To do:
Look through the records that follow and state how many lines hold the word "exact", without adding anything.

- Opening Delimiter -

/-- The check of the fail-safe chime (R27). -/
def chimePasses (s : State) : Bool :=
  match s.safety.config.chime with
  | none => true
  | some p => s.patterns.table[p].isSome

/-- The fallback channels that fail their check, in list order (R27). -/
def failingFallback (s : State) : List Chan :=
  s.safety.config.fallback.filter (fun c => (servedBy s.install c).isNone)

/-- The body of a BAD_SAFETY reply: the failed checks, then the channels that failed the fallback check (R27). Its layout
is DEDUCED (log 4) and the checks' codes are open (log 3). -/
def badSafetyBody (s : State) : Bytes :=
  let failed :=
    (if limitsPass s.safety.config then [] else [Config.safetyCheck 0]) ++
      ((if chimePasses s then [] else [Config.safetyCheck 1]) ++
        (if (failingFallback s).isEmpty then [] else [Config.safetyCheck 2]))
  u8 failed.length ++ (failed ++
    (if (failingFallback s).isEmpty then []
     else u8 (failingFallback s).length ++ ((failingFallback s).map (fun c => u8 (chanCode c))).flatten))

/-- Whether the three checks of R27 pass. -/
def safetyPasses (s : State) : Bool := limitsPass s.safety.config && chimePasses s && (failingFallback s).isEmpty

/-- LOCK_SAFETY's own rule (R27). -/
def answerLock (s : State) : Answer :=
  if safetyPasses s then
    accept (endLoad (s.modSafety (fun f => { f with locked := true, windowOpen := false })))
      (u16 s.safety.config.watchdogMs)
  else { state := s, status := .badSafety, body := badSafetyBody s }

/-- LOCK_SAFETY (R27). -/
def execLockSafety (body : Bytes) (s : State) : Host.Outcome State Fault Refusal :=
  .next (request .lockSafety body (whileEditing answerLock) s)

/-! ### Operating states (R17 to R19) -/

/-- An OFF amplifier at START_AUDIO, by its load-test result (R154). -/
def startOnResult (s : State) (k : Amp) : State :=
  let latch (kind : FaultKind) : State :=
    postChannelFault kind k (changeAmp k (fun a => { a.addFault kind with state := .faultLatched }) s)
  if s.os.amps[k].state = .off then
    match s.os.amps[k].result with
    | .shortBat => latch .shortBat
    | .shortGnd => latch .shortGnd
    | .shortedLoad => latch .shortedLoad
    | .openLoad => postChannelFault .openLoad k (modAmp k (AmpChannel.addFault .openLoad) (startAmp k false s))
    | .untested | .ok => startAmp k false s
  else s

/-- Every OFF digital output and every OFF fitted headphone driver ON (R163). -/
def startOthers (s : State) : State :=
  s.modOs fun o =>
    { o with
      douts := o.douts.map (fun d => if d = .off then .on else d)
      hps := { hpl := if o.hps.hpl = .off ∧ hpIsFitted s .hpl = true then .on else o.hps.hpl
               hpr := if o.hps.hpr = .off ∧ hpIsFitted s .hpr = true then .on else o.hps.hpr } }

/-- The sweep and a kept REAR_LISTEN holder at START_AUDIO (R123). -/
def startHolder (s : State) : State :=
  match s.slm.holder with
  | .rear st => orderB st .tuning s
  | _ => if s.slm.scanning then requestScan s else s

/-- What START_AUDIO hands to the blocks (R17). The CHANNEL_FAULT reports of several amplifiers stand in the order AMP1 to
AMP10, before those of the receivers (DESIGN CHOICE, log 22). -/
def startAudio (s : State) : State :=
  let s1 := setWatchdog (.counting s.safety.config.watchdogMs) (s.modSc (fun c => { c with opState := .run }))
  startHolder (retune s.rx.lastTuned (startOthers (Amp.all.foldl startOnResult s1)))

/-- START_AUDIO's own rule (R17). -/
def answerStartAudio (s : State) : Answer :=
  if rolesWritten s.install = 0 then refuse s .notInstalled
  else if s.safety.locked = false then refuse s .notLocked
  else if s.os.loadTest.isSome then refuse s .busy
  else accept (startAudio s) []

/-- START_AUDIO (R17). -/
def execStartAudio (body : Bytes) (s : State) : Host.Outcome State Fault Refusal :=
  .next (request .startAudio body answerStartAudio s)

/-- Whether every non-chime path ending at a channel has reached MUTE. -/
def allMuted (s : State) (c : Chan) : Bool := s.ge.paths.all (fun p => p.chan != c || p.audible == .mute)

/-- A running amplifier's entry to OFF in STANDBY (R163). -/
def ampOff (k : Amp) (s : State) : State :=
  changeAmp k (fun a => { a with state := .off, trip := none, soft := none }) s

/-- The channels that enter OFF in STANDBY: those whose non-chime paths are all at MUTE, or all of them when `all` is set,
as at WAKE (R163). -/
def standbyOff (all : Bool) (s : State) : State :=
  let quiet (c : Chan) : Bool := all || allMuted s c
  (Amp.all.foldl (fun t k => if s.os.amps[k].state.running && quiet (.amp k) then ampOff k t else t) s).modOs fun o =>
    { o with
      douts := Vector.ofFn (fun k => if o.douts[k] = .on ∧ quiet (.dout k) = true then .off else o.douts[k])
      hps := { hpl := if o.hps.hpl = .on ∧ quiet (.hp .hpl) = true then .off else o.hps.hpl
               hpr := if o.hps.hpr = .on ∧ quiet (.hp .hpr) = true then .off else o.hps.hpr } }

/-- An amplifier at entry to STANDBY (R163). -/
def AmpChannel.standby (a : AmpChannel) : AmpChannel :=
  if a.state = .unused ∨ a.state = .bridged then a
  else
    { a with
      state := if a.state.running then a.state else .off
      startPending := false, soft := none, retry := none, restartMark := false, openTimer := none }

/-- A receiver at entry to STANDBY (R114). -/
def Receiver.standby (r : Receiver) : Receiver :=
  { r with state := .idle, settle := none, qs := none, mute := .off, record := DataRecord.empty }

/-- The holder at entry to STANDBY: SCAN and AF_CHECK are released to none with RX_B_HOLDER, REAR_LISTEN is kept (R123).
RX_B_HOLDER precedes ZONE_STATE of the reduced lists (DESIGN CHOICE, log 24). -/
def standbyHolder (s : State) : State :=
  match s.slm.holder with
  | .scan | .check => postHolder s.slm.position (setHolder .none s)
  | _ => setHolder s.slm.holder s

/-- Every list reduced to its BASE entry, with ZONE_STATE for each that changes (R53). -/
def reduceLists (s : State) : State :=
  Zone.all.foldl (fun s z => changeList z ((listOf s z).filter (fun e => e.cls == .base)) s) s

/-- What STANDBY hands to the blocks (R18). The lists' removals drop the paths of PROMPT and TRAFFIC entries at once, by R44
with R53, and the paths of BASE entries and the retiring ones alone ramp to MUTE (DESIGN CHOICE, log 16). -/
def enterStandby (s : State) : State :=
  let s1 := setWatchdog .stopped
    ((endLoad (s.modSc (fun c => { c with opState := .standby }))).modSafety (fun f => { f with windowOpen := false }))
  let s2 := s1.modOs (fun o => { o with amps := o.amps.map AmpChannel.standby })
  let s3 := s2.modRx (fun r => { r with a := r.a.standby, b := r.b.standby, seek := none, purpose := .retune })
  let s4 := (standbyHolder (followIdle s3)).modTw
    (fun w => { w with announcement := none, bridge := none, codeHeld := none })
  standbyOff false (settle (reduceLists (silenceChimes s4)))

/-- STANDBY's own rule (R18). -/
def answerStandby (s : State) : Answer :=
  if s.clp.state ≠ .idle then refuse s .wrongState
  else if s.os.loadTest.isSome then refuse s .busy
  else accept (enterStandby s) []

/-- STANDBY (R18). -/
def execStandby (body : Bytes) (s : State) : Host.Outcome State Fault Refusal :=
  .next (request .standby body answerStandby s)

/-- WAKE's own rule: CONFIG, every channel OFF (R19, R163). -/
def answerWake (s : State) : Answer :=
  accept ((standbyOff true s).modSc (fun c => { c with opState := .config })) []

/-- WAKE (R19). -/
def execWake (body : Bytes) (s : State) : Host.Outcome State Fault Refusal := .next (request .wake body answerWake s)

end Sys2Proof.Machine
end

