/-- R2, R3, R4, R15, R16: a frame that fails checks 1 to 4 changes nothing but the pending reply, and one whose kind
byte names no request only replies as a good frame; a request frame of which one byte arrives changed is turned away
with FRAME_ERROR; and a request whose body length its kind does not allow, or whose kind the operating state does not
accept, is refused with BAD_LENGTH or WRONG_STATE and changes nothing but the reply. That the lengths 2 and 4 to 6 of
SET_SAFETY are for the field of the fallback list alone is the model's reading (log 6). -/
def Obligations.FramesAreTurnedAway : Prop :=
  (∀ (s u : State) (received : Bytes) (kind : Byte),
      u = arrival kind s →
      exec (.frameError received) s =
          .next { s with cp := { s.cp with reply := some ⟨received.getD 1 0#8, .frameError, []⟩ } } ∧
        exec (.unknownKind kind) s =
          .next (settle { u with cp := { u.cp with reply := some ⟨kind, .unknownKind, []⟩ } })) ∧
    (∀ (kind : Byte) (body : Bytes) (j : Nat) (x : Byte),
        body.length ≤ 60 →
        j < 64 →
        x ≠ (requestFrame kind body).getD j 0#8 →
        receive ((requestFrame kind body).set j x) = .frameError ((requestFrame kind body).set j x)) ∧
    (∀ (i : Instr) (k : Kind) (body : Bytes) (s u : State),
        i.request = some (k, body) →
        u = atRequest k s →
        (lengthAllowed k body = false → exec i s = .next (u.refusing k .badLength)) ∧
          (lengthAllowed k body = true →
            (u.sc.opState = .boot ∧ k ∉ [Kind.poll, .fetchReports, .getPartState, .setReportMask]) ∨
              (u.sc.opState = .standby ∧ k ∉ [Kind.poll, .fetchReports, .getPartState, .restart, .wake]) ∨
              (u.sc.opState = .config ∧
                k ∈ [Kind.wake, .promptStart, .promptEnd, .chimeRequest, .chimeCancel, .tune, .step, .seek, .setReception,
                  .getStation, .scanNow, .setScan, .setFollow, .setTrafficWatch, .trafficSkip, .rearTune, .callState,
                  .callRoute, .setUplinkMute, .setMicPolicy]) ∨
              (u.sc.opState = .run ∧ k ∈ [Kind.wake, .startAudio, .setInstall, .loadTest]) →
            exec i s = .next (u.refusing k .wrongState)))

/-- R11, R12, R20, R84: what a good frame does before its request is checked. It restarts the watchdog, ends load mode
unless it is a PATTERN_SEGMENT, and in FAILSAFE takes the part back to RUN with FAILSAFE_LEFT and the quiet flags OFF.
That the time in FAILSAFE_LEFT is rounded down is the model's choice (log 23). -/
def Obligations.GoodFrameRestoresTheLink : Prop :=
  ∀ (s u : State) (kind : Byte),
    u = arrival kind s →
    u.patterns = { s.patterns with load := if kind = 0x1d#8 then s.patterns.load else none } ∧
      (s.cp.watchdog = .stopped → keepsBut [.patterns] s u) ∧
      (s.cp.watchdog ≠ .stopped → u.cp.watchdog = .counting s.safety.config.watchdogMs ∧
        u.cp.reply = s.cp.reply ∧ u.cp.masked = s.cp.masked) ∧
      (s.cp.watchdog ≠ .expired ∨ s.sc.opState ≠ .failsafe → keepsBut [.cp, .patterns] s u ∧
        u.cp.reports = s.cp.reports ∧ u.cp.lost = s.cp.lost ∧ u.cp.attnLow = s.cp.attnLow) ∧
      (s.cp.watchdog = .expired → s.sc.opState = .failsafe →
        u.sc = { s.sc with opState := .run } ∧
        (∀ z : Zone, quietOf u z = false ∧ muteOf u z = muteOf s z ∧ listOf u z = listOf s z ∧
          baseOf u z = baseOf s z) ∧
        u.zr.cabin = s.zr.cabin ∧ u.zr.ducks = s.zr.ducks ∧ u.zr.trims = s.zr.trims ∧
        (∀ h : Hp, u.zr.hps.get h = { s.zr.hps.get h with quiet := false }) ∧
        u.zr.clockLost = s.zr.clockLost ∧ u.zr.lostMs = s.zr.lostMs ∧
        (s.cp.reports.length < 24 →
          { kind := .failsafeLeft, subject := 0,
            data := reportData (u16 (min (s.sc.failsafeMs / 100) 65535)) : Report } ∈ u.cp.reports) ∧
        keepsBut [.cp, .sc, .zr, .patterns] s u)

- Closing Delimiter -
- Opening Delimiter -

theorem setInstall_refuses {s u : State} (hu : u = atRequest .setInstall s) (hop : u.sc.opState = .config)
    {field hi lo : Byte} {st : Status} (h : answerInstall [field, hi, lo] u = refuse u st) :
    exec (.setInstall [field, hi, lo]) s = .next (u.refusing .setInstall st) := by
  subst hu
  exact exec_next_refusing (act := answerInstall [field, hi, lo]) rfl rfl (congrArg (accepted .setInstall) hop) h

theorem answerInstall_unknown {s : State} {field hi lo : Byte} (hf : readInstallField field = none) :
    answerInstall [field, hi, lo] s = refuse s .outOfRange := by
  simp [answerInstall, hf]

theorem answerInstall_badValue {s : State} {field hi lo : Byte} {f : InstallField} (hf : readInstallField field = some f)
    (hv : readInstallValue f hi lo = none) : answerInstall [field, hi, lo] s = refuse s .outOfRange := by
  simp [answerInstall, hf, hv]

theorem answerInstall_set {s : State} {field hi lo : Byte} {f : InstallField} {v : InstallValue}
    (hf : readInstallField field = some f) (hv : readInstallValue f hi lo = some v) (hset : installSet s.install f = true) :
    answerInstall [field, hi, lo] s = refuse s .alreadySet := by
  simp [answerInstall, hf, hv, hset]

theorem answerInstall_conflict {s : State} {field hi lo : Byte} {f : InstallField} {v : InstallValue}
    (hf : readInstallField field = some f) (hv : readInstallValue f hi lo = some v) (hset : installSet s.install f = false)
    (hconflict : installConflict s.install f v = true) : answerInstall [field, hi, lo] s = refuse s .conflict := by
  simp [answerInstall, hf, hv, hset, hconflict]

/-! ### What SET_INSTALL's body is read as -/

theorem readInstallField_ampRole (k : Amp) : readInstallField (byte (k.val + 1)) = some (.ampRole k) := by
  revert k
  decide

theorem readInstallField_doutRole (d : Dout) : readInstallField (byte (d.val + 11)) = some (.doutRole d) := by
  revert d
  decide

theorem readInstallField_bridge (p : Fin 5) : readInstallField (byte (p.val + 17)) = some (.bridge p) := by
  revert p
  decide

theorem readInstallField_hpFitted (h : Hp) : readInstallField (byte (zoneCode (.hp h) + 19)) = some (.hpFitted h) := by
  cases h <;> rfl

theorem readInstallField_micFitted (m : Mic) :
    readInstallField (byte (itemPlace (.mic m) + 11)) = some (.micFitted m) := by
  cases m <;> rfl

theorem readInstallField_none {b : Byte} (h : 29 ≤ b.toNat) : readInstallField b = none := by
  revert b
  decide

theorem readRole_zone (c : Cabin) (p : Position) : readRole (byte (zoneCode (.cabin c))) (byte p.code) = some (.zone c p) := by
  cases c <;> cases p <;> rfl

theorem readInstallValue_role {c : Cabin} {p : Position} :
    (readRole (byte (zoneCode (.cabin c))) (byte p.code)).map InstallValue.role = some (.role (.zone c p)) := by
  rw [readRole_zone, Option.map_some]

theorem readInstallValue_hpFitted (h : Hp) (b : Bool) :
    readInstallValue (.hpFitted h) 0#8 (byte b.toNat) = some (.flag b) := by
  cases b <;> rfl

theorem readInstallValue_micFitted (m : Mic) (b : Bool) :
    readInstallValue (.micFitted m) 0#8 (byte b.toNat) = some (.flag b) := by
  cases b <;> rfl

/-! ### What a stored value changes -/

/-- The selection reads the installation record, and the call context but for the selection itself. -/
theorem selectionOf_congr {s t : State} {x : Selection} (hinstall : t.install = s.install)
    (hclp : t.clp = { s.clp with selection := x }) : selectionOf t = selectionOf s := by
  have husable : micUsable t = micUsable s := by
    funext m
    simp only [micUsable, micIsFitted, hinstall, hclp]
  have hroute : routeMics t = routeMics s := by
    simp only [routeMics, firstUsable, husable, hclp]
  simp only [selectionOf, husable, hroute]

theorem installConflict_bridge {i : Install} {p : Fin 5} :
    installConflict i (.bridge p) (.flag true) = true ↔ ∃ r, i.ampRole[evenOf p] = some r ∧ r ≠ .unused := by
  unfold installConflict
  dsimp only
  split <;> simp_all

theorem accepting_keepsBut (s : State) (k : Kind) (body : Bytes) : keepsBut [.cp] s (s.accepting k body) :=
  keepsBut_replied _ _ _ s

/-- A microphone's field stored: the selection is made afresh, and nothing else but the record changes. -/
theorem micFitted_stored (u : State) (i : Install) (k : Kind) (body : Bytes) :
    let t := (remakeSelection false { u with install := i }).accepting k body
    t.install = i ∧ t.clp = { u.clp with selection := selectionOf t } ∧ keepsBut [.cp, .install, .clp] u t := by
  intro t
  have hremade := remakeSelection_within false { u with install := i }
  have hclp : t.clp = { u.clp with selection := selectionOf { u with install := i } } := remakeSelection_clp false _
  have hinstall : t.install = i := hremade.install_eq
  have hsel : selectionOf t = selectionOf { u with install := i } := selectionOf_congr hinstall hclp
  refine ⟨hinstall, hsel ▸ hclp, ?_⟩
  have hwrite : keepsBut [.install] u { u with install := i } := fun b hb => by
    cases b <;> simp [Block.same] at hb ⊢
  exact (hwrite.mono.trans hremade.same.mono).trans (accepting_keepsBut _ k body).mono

- Closing Delimiter -
- Opening Delimiter -

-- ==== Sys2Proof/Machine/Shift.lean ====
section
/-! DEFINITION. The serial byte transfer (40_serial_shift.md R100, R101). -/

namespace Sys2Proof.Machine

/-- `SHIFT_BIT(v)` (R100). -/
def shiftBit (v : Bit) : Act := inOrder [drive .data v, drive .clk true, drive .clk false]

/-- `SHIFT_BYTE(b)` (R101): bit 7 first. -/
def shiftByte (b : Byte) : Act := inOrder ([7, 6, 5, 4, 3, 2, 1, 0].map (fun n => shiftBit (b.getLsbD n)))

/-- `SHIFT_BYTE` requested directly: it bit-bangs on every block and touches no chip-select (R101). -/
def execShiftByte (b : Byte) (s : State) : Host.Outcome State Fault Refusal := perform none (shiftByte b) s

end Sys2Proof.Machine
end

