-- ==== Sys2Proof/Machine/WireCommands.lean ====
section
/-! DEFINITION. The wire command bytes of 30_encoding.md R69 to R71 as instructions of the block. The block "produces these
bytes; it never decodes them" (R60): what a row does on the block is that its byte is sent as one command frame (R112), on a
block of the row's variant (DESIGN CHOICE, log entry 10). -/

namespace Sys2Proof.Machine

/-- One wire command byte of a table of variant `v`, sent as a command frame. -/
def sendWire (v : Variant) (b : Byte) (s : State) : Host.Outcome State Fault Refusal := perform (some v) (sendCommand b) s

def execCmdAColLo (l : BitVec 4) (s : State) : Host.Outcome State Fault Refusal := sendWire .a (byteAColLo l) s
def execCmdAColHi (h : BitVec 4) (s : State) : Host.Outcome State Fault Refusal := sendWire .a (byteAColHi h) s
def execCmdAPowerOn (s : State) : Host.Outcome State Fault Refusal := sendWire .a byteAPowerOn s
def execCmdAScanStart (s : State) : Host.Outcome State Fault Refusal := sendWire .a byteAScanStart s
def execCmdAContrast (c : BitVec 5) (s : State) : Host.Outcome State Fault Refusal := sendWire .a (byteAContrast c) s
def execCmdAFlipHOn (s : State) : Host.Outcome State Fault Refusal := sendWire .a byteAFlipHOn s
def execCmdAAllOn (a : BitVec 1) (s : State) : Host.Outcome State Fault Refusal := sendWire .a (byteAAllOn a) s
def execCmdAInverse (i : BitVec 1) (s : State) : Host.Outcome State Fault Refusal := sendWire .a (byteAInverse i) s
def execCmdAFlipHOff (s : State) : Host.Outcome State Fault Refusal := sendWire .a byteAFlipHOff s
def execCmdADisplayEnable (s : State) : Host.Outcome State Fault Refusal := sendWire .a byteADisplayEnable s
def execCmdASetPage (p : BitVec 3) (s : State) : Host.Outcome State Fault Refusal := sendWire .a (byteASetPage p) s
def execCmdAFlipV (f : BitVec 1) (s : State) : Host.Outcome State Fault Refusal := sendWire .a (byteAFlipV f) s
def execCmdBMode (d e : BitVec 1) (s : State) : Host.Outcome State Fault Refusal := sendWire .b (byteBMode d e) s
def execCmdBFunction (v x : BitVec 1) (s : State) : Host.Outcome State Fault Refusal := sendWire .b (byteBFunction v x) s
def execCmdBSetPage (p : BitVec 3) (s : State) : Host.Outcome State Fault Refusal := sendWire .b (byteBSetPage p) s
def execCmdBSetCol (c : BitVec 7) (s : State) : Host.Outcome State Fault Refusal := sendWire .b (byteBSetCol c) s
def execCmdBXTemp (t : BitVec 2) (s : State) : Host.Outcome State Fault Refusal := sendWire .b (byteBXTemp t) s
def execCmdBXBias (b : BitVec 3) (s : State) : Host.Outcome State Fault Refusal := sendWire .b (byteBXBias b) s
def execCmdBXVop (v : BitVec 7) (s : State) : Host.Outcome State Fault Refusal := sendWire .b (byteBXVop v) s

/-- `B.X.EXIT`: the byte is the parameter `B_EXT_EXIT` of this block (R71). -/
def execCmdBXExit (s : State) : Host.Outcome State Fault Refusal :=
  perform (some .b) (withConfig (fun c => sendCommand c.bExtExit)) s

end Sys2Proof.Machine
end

- Closing Delimiter -

Exercise response:
2